冬の寒さも少し和らぎ、まだ風は冷たいけれど、よく晴れた日は暖かさを感じる。

「とりあえず、午前の仕事はこれで終わりっ。」

大きく伸びをして横の席を見れば、乱雑に置かれている書類が目に入る。

その席の主は今日はまだここへ顔をだしていない。

「私も体を動かすかな。」

執務室を去り、道場へと向かえばいつも聞こえてくる大きな声が聞こえない。

道場を見渡してみるが、居るはずの姿がそこにはない。

「あれ?一角どこかに行っちゃったの?」

稽古中の隊士に声をかければ

「斑目三席はまだお見えになっていませんが。

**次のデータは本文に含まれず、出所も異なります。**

-- ==== Sys2Proof/Machine/CrockRows.lean ====
section
/-!
DEFINITION. Machine/CrockRows.lean: the journal writer, user-area lines and the clearing of first-fault slots
(R313–R328).
-/

namespace Sys2Proof.Machine

/-! ### Lines of the Crock -/

/-- 64 bytes of a slot, or a line's bytes, at the place that serves it (R316). -/
def putPlaced (s : State) (a : Nat) (bs : List Byte) : State := crockWrite s (placed s.crock a) bs

/-- The address lies in the user area (R311). -/
def inUser (a : Nat) : Bool := decide (0x3B0000 ≤ a) && decide (a < 0x3F0000)

/-- A write into the user area makes its block used; source 427 USER_90 is raised when the 58th block becomes used, and
again only after the count has fallen below 58 (R327). -/
def markUsed (s : State) (a : Nat) : State :=
  let b := (a - 0x3B0000) / 4096
  if s.crock.used.contains b then s
  else
    let n := s.crock.used.length + 1
    let tell := decide (58 ≤ n) && !s.crock.userTold
    let s := { s with crock := { s.crock with used := b :: s.crock.used, userTold := decide (58 ≤ n) } }
    if tell then raise s 427 3 (4 * n) else s

/-- One 16-byte line written at the place that serves it (R313, R316, R317). -/
def putLine (s : State) (a : Nat) (bs : List Byte) : State :=
  let s := putPlaced s a bs
  if inUser a then
    let recent := s.crock.lineAt.filter (fun x => x.1 != a && decide (s.ticks < x.2 + 20000))
    markUsed { s with crock := { s.crock with lineAt := (a, s.ticks) :: recent } } a
  else s

/-- A user-area line may be written now: 20 µs have passed since its last write, and none of its writes waits (R317). -/
def lineReady (s : State) (a : Nat) : Bool :=
  !(inUser a && (s.crock.lineWait.any (·.1 == a) || s.crock.lineAt.any (fun x => x.1 == a && decide (s.ticks < x.2 + 20000))))

/-! ### Journal records -/

/-- Source 426: DROPPED in bits 31:0, the address of the failing slot from bit 32. -/
def crockData (s : State) (addr : Nat) : Nat := sat 32 s.crock.dropped + at_ 32 addr

/-- A record is dropped and counted (R316). -/
def dropRecord (s : State) : State :=
  { s with crock := { s.crock with dropped := min (2 ^ 32 - 1) (s.crock.dropped + 1) } }

/-- A first-fault slot is free when it holds no valid record of the epoch (R323). -/
def ffFree (s : State) (k : Nat) : Bool :=
  let b := slotBytes s k
  b.all (· == 0) || !slotValid b || slotEpoch b != s.paired plEpoch % 65536

/-- The next free first-fault slot from k on. -/
def ffFind (s : State) : Nat → Nat → Nat
  | 0, k => k
  | f + 1, k => if 1024 ≤ k then 1024 else if ffFree s k then k else ffFind s f (k + 1)

/-- The first-fault copy, written before the ring copy; source 427 when the 768th or the 1,024th slot is taken (R323). -/
def putFirst (s : State) (bs : List Byte) : State :=
  let k := s.crock.ffNext
  let s := putPlaced s (slotAddr k) bs
  let n := s.crock.ffUsed + 1
  let s := { s with crock := { s.crock with ffUsed := n, ffNext := ffFind s 1024 (k + 1) } }
  if n = 768 then raise s 427 1 n else if n = 1024 then raise s 427 2 n else s

/-- The number of records that failed in a row; 16 declare an MRAM fault (R316). -/
def failedOnce (s : State) : State :=
  let n := min 16 (s.crock.failing + 1)
  { s with crock := { s.crock with failing := n, fault := s.crock.fault || decide (16 ≤ n) } }

/-- The ring copy of record `j`, at the place its slot has now. -/
def putRing (s : State) (j : Nat) (bs : List Byte) : State := putPlaced s (slotAddr (ringSlot j)) bs

/-- A record is written: its first-fault copy, then its ring copy (R321, R323); a line that fails twice remaps the slot
to the next spare, and with no spare left the record is dropped (R316). -/
def writeRecord (s : State) (r : EvRec) (res : LineRes) : State :=
  let j := s.crock.jseqNext.toNat
  let first := decide (4 ≤ r.severity) && decide (s.crock.ffNext < 1024)
  let bs := journalBytes s r first j
  let s := if first then putFirst s bs else s
  let addr := slotAddr (ringSlot j)
  let s := match res with
    | .good => putRing { s with crock := { s.crock with failing := 0 } } j bs
    | _ =>
      let s := failedOnce s
      if s.crock.bad.length < 512 then
        let s := { s with crock := { s.crock with bad := s.crock.bad ++ [addr] } }
        raise (putRing s j bs) 426 1 (crockData s addr)
      else
        let s := dropRecord s
        raise s 426 1 (crockData s addr)
  { s with crock := { s.crock with jseqNext := s.crock.jseqNext + 1, oldest := max s.crock.oldest (j + 1 - 31744) } }

/-- The MRAM controller reports an internal fault (R316); it stands as 16 failures in a row do. -/
def declareFault (s : State) : State := { s with crock := { s.crock with failing := 16, fault := true } }

/-- JOURNAL_RECORD_WRITE: the writer takes the oldest record of its buffer (R313–R323). With VDDNV invalid it starts
none; in an MRAM fault it takes records and drops them. -/
def journalRecordWrite (res : LineRes) (s : State) : State :=
  match s.ev.qj.recs with
  | [] => s
  | r :: _ =>
    if !s.crock.nvOk && !s.crock.fault then s
    else
      let s := s.modQueue .journal (fun q => q.free 256 1)
      let s := if res = .controllerFault then declareFault s else s
      if s.crock.fault then dropRecord s else writeRecord s r res

def execJournalRecordWrite (res : LineRes) (s : State) : Res := leaves s (journalRecordWrite res s)

/-- DROPPED_REPORT: once per second while records are dropped, a record that goes to the queues and not to the journal
(R316). -/
def droppedReport (s : State) : State :=
  if s.crock.fault && decide (0 < s.crock.dropped) then
    let r := mkRec s s.now 426 2 (crockData s 0)
    captureRec s { r with rb := r.rb - at_ 4 (bits r.rb 4 4) }
  else s

def execDroppedReport (s : State) : Res := leaves s (droppedReport s)

/-- VDDNV_FALL: below 1.71 V the writer starts no new record or line; VDDNV invalid while the chip runs is an MRAM fault
(R314, R316). -/
def vddnvFall (s : State) : State := { s with crock := { s.crock with nvOk := false, fault := true } }

def execVddnvFall (s : State) : Res := leaves s (vddnvFall s)

/-- The command that waits for user-area lines has one line fewer to wait for; with none left it completes (R317, R397). -/
def lineDone (s : State) : State :=
  match s.crock.writes with
  | [] => s
  | (num, left, resp) :: rest =>
    if 1 < left then { s with crock := { s.crock with writes := (num, left - 1, resp) :: rest } }
    else finishWait { s with crock := { s.crock with writes := rest } } num (.ok resp)

/-- A user-area line that fails its verification twice moves to the next spare, where it is written; with no spare left it
is left unwritten (R316). -/
def badLine (s : State) (a : Nat) (bs : List Byte) : State :=
  if s.crock.bad.length < 512 then
    raise (putLine { s with crock := { s.crock with bad := s.crock.bad ++ [a] } } a bs) 426 1 (crockData s a)
  else raise s 426 1 (crockData s a)

/-- The user-area line that waits longest is written (R316, R317). -/
def userLineWrite (res : LineRes) (s : State) : State :=
  match s.crock.lineWait with
  | [] => s
  | (a, bs) :: rest =>
    if !s.crock.nvOk then s
    else
      let s := { s with crock := { s.crock with lineWait := rest } }
      match res with
      | .good => lineDone (putLine s a bs)
      | .remapped => lineDone (badLine s a bs)
      | .controllerFault => lineDone (badLine (declareFault s) a bs)

/-- How the MRAM takes a user-area line, from a free value: no command says it (R313, R316; log entry 66). -/
def lineVerdict (n : Nat) : LineRes :=
  match n % 3 with
  | 0 => .good
  | 1 => .remapped
  | _ => .controllerFault

/-- USER_LINE_WRITE: the oldest waiting line is written where one waits and VDDNV is valid, as the MRAM takes it (R316, R317). -/
def nextLineWrite (s : State) : State :=
  if s.crock.nvOk && !s.crock.lineWait.isEmpty then userLineWrite (lineVerdict s.free) s.drawn else s

def execUserLineWrite (s : State) : Res := leaves s (nextLineWrite s)

/-- FF_SLOT_ZEROING: zeros over a freed first-fault slot, unless a record of the present epoch stands in it (R324). -/
def ffSlotZeroing (s : State) : State :=
  match s.crock.ffZero with
  | [] => s
  | k :: rest =>
    if !s.crock.nvOk then s
    else
      let s := { s with crock := { s.crock with ffZero := rest } }
      if ffFree s k then putPlaced s (slotAddr k) (zeros 64) else s

def execFfSlotZeroing (s : State) : Res := leaves s (ffSlotZeroing s)

/-- The first-fault area is cleared: a new FF_EPOCH, every slot free, the old slots to be zeroed (R324). -/
def clearFirstFaults (s : State) : State :=
  let old := (listedSlots s.crock.mem).filter (· < 1024)
  let e := (s.paired plEpoch + 1) % 65536
  let s := setPaired s plEpoch e
  { s with crock := { s.crock with ffUsed := 0, ffNext := 0, ffZero := old } }

end Sys2Proof.Machine
end

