-- ==== Sys2Proof/Machine/ProxyRows.lean ====
section
/-!
DEFINITION. Machine/ProxyRows.lean: cache fills, the host's and the device's transactions at a proxy, reset absorption and
the taking of a plan (R68, R98, R103–R115).
-/

namespace Sys2Proof.Machine

/-! ### Fills (R103) -/

/-- FILL_REQUEST_DONE: a request of a fill or refill completed on the wire; the next one is sent, or the cache written. -/
def fillRequestDone (p : Nat) (data : List Byte) (s : State) : State :=
  match (s.port p).fill with
  | none => s
  | some f =>
    match f.step with
    | 3 => nextReq s p { f with step := 4, device := data.take 18 } ([0, 5] ++ leBytes 2 p ++ [0, 0, 0, 0])
    | 4 =>
      let s := s.modPort p (fun q => { q with id := { q.id with wireAddr := p } })
      if (f.device.getD 17 0).toNat = 0 then descriptorsRead s p { f with step := 5 }
      else nextReq s p { f with step := 5, index := 0, whole := false } (getDescSetup 2 0 9)
    | 5 =>
      if f.whole then
        let f := { f with configs := f.configs ++ [data], index := f.index + 1, whole := false }
        if f.index < (f.device.getD 17 0).toNat then nextReq s p f (getDescSetup 2 f.index 9)
        else descriptorsRead s p f
      else nextReq s p { f with whole := true } (getDescSetup 2 f.index (cfgLen data))
    | 8 =>
      match (replayList (s.port p)).drop (f.index + 1) with
      | b :: _ => nextReq s p { f with index := f.index + 1 } b
      | [] => s.modPort p (fun q => { q with fill := some { f with step := 7 } })
    | _ => s

def execFillRequestDone (p : Nat) (data : List Byte) (s : State) : Res := leaves s (fillRequestDone p data s)

/-- FILL_ATTEMPT_TIMEOUT: the request is made again, up to three attempts, then FALLBACK 3 (R103). A wire reset that left
the port DISABLED is made again in the same way. -/
def fillAttemptTimeout (p : Nat) (s : State) : State :=
  match (s.port p).fill with
  | none => s
  | some f =>
    if f.tries < 3 then
      let s := s.modPort p (fun q => { q with fill := some { f with tries := f.tries + 1 } })
      if f.step = 1 then startWireReset s p
      else if f.req.isEmpty then s
      else s.modPort p (fun q => { q with wire := .setup f.req })
    else fallBack s p 3

def execFillAttemptTimeout (p : Nat) (s : State) : Res := leaves s (fillAttemptTimeout p s)

/-- TFILL_EXPIRY: the cache is not written within tFILL (R103, R109). -/
def tfillExpiry (p : Nat) (s : State) : State :=
  match (s.port p).fill with
  | none => s
  | some _ => fallBack s p 3

def execTfillExpiry (p : Nat) (s : State) : Res := leaves s (tfillExpiry p s)

/-- REFILL_DONE: same identity, or a new one (R115). -/
def refillDone (p : Nat) (s : State) : State :=
  match (s.port p).fill with
  | none => s
  | some f =>
    if f.refill ∧ f.step = 7 then
      if sameIdentity (s.port p) f then refillSame s p f else refillNew s p f
    else s

def execRefillDone (p : Nat) (s : State) : Res := leaves s (refillDone p s)

/-! ### Control requests (R105, R111, R112) -/

/-- A host token for endpoint `ep` of hub port n under its gate: silent, NAK, or served. While the device drains, the
control transfer in progress is served too (R116). -/
def gated (s : State) (u : Up) (n ep : Nat) (f : State → State) : State :=
  match gate s u n with
  | .silent => answer s u .none
  | .nak => if ep = 0 ∧ drainServes s (locOf u n) then f s else answer s u .nak
  | .serve => f s

/-- A SETUP is ACKed whatever the proxy is doing (R112). One that comes while the device refills or drains, while Stop_TT
holds it or while its region waits for a plan is taken up afterwards; over a lend without a route it is sent, and the
tunnel keeps it until the route returns (R122, R124). -/
def gatedSetup (s : State) (u : Up) (n : Nat) (b : List Byte) (f : State → State) : State :=
  let l := locOf u n
  match gate s u n with
  | .silent => answer s u .none
  | .nak =>
    let lost := match l with
      | .virt u v => (s.vport u v).drain.isNone && !(s.vport u v).px.stopped
      | .phys _ => false
    if lost then pxSetup s u n b else keepSetup (answer s u .ack) l b
  | .serve => if pxBlocked s l then keepSetup (answer s u .ack) l b else f s

/-- PROXY_SET_ADDRESS: the whole request, answered at the end of its status stage (R102, R105). -/
def proxySetAddress (u : Up) (n addr : Nat) (s : State) : State := gated s u n 0 (fun s => pxSetAddress s u n addr)

def execProxySetAddress (u : Up) (n addr : Nat) (s : State) : Res := leaves s (proxySetAddress u n addr s)

/-- PROXY_GET_DESCRIPTOR: the whole request from the cache; any other is forwarded (R105, R106). -/
def proxyGetDescriptor (u : Up) (n kind index wLength : Nat) (s : State) : State :=
  let b := getDescSetup kind index wLength
  gatedSetup s u n b (fun s =>
    match proxyDesc s (locOf u n) kind index wLength with
    | some a => answer (s.modPx (locOf u n) (fun x => { x with ctrl := x.ctrl.cutOff })) u a
    | none => forward (answer s u .ack) (locOf u n) b)

def execProxyGetDescriptor (u : Up) (n kind index wLength : Nat) (s : State) : Res :=
  leaves s (proxyGetDescriptor u n kind index wLength s)

/-- PROXY_SETUP: a SETUP is ACKed (R112, R124), then answered or forwarded (R105). -/
def proxySetup (u : Up) (n : Nat) (setup : List Byte) (s : State) : State :=
  gatedSetup s u n setup (fun s => pxSetup s u n setup)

」

そんな言葉が返ってくる。

遅れて来るなんてことはよくあるけれど、それにしては少し遅すぎる。

気になるので部屋へと向かい、扉の前で声をかけてみるが返事はない。

霊圧は感じるので扉を開ければ、静かに眠っていた。

「一角?」

部屋へと入り、よく見れば顔色がよくない。

そっとおでこに手を当てればかなりの熱を感じる。

冷やさなければとおでこから手を離すと、その手を掴まれた。

「・・どう・・した?」

「どうしたじゃないよ。一角大丈夫?」

「・・何が?」

「何がって、熱あるみたいだよ。」

一角は入りこむ日射しに眩しそうにしている。

「今何時だ?」

「もうすぐ昼だけど。」

「もうそんなかよ。今起きる。」

体を起こそうとする一角。

「だから熱があるんだって。」

「そんなの、体動かしゃあ治る。」

起き上がろうとする一角の肩を布団へと押しやれば、ボスっという音と共に一角の頭が再び枕に埋まる。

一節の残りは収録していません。